▶ [Goal of the exercise] Give again, word for word, each line below starting at the one that contains "a v).bill = s.bill := rfl" and ending at the one that contains "f v).fregs = s.fregs := rfl".
(Beginning of Records provided)
-- ==== Sys2Proof/Laws/State.lean ====
section
/-!
SUPPORT. Laws/State.lean: what the primitive operations leave alone, one lemma for each component, and the values that they write.
-/

namespace Sys2Proof.Machine

set_option Elab.async false

/-! ### What they write -/

@[simp] theorem State.setWord_regs (s : State) (a : Nat) (v : Word) :
    (s.setWord a v).regs = FMap.set (BitVec.ofNat 32 (resetWord a)) s.regs a v := rfl
@[simp] theorem State.setFword_fregs (s : State) (f a : Nat) (v : Word) :
    (s.setFword f a v).fregs = FMap.set (BitVec.ofNat 32 (resetWord a)) s.fregs (funcKey f a) v := rfl
@[simp] theorem State.emit_out (s : State) (o : Out) : (s.emit o).out = o :: s.out := rfl
@[simp] theorem State.setFn_funcs (s : State) (f : Nat) (x : FuncState) :
    (s.setFn f x).hst.funcs = FMap.set {} s.hst.funcs f x := rfl
@[simp] theorem State.freshNat_free (s : State) (m : Nat) : (s.freshNat m).2.free = s.free + 1 := rfl
@[simp] theorem State.freshOctet_free (s : State) : s.freshOctet.2.free = s.free + 1 := rfl

/-! ### What they leave alone -/


@[simp] theorem State.setWord_fregs (s : State) (a : Nat) (v : Word) : (s.setWord a v).fregs = s.fregs := rfl
@[simp] theorem State.setWord_latch (s : State) (a : Nat) (v : Word) : (s.setWord a v).latch = s.latch := rfl
@[simp] theorem State.setWord_held (s : State) (a : Nat) (v : Word) : (s.setWord a v).held = s.held := rfl
@[simp] theorem State.setWord_overrides (s : State) (a : Nat) (v : Word) : (s.setWord a v).overrides = s.overrides := rfl
@[simp] theorem State.setWord_cfgPend (s : State) (a : Nat) (v : Word) : (s.setWord a v).cfgPend = s.cfgPend := rfl
@[simp] theorem State.setWord_hung (s : State) (a : Nat) (v : Word) : (s.setWord a v).hung = s.hung := rfl
@[simp] theorem State.setWord_free (s : State) (a : Nat) (v : Word) : (s.setWord a v).free = s.free := rfl
@[simp] theorem State.setWord_out (s : State) (a : Nat) (v : Word) : (s.setWord a v).out = s.out := rfl
@[simp] theorem State.setWord_hst (s : State) (a : Nat) (v : Word) : (s.setWord a v).hst = s.hst := rfl
@[simp] theorem State.setWord_evt (s : State) (a : Nat) (v : Word) : (s.setWord a v).evt = s.evt := rfl
@[simp] theorem State.setWord_crs (s : State) (a : Nat) (v : Word) : (s.setWord a v).crs = s.crs := rfl
@[simp] theorem State.setWord_cel (s : State) (a : Nat) (v : Word) : (s.setWord a v).cel = s.cel := rfl
@[simp] theorem State.setWord_swc (s : State) (a : Nat) (v : Word) : (s.setWord a v).swc = s.swc := rfl
@[simp] theorem State.setWord_tim (s : State) (a : Nat) (v : Word) : (s.setWord a v).tim = s.tim := rfl
@[simp] theorem State.setWord_key (s : State) (a : Nat) (v : Word) : (s.setWord a v).key = s.key := rfl
@[simp] theorem State.setWord_saf (s : State) (a : Nat) (v : Word) : (s.setWord a v).saf = s.saf := rfl
@[simp] theorem State.setWord_mtb (s : State) (a : Nat) (v : Word) : (s.setWord a v).mtb = s.mtb := rfl
@[simp] theorem State.setWord_meters (s : State) (a : Nat) (v : Word) : (s.setWord a v).meters = s.meters := rfl
@[simp] theorem State.setWord_bill (s : State) (a : Nat) (v : Word) : (s.setWord a v).bill = s.bill := rfl
@[simp] theorem State.setWord_val (s : State) (a : Nat) (v : Word) : (s.setWord a v).val = s.val := rfl
@[simp] theorem State.setWord_arc (s : State) (a : Nat) (v : Word) : (s.setWord a v).arc = s.arc := rfl
@[simp] theorem State.setWord_rdg (s : State) (a : Nat) (v : Word) : (s.setWord a v).rdg = s.rdg := rfl
@[simp] theorem State.setWord_eav (s : State) (a : Nat) (v : Word) : (s.setWord a v).eav = s.eav := rfl
@[simp] theorem State.setWord_met (s : State) (a : Nat) (v : Word) : (s.setWord a v).met = s.met := rfl
@[simp] theorem State.setWord_tmp (s : State) (a : Nat) (v : Word) : (s.setWord a v).tmp = s.tmp := rfl
@[simp] theorem State.setWord_otp (s : State) (a : Nat) (v : Word) : (s.setWord a v).otp = s.otp := rfl
@[simp] theorem State.setWord_hlt (s : State) (a : Nat) (v : Word) : (s.setWord a v).hlt = s.hlt := rfl
@[simp] theorem State.setWord_lane (s : State) (a : Nat) (v : Word) : (s.setWord a v).lane = s.lane := rfl
@[simp] theorem State.setWord_pending (s : State) (a : Nat) (v : Word) : (s.setWord a v).pending = s.pending := rfl

@[simp] theorem State.put_fregs (s : State) (f : Fld) (v : Nat) : (s.put f v).fregs = s.fregs := rfl
@[simp] theorem State.put_latch (s : State) (f : Fld) (v : Nat) : (s.put f v).latch = s.latch := rfl
@[simp] theorem State.put_held (s : State) (f : Fld) (v : Nat) : (s.put f v).held = s.held := rfl
@[simp] theorem State.put_overrides (s : State) (f : Fld) (v : Nat) : (s.put f v).overrides = s.overrides := rfl
@[simp] theorem State.put_cfgPend (s : State) (f : Fld) (v : Nat) : (s.put f v).cfgPend = s.cfgPend := rfl
@[simp] theorem State.put_hung (s : State) (f : Fld) (v : Nat) : (s.put f v).hung = s.hung := rfl
@[simp] theorem State.put_free (s : State) (f : Fld) (v : Nat) : (s.put f v).free = s.free := rfl
@[simp] theorem State.put_out (s : State) (f : Fld) (v : Nat) : (s.put f v).out = s.out := rfl
@[simp] theorem State.put_hst (s : State) (f : Fld) (v : Nat) : (s.put f v).hst = s.hst := rfl
@[simp] theorem State.put_evt (s : State) (f : Fld) (v : Nat) : (s.put f v).evt = s.evt := rfl
@[simp] theorem State.put_crs (s : State) (f : Fld) (v : Nat) : (s.put f v).crs = s.crs := rfl
@[simp] theorem State.put_cel (s : State) (f : Fld) (v : Nat) : (s.put f v).cel = s.cel := rfl
@[simp] theorem State.put_swc (s : State) (f : Fld) (v : Nat) : (s.put f v).swc = s.swc := rfl
@[simp] theorem State.put_tim (s : State) (f : Fld) (v : Nat) : (s.put f v).tim = s.tim := rfl
@[simp] theorem State.put_key (s : State) (f : Fld) (v : Nat) : (s.put f v).key = s.key := rfl
@[simp] theorem State.put_saf (s : State) (f : Fld) (v : Nat) : (s.put f v).saf = s.saf := rfl
@[simp] theorem State.put_mtb (s : State) (f : Fld) (v : Nat) : (s.put f v).mtb = s.mtb := rfl
@[simp] theorem State.put_meters (s : State) (f : Fld) (v : Nat) : (s.put f v).meters = s.meters := rfl
@[simp] theorem State.put_bill (s : State) (f : Fld) (v : Nat) : (s.put f v).bill = s.bill := rfl
@[simp] theorem State.put_val (s : State) (f : Fld) (v : Nat) : (s.put f v).val = s.val := rfl
@[simp] theorem State.put_arc (s : State) (f : Fld) (v : Nat) : (s.put f v).arc = s.arc := rfl
@[simp] theorem State.put_rdg (s : State) (f : Fld) (v : Nat) : (s.put f v).rdg = s.rdg := rfl
@[simp] theorem State.put_eav (s : State) (f : Fld) (v : Nat) : (s.put f v).eav = s.eav := rfl
@[simp] theorem State.put_met (s : State) (f : Fld) (v : Nat) : (s.put f v).met = s.met := rfl
@[simp] theorem State.put_tmp (s : State) (f : Fld) (v : Nat) : (s.put f v).tmp = s.tmp := rfl
@[simp] theorem State.put_otp (s : State) (f : Fld) (v : Nat) : (s.put f v).otp = s.otp := rfl
@[simp] theorem State.put_hlt (s : State) (f : Fld) (v : Nat) : (s.put f v).hlt = s.hlt := rfl
@[simp] theorem State.put_lane (s : State) (f : Fld) (v : Nat) : (s.put f v).lane = s.lane := rfl
@[simp] theorem State.put_pending (s : State) (f : Fld) (v : Nat) : (s.put f v).pending = s.pending := rfl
(End of Records provided)
▶ [Exercise answer]
@[simp] theorem State.setWord_bill (s : State) (a : Nat) (v : Word) : (s.setWord a v).bill = s.bill := rfl
@[simp] theorem State.setWord_val (s : State) (a : Nat) (v : Word) : (s.setWord a v).val = s.val := rfl
@[simp] theorem State.setWord_arc (s : State) (a : Nat) (v : Word) : (s.setWord a v).arc = s.arc := rfl
@[simp] theorem State.setWord_rdg (s : State) (a : Nat) (v : Word) : (s.setWord a v).rdg = s.rdg := rfl
@[simp] theorem State.setWord_eav (s : State) (a : Nat) (v : Word) : (s.setWord a v).eav = s.eav := rfl
@[simp] theorem State.setWord_met (s : State) (a : Nat) (v : Word) : (s.setWord a v).met = s.met := rfl
@[simp] theorem State.setWord_tmp (s : State) (a : Nat) (v : Word) : (s.setWord a v).tmp = s.tmp := rfl
@[simp] theorem State.setWord_otp (s : State) (a : Nat) (v : Word) : (s.setWord a v).otp = s.otp := rfl
@[simp] theorem State.setWord_hlt (s : State) (a : Nat) (v : Word) : (s.setWord a v).hlt = s.hlt := rfl
@[simp] theorem State.setWord_lane (s : State) (a : Nat) (v : Word) : (s.setWord a v).lane = s.lane := rfl
@[simp] theorem State.setWord_pending (s : State) (a : Nat) (v : Word) : (s.setWord a v).pending = s.pending := rfl

@[simp] theorem State.put_fregs (s : State) (f : Fld) (v : Nat) : (s.put f v).fregs = s.fregs := rfl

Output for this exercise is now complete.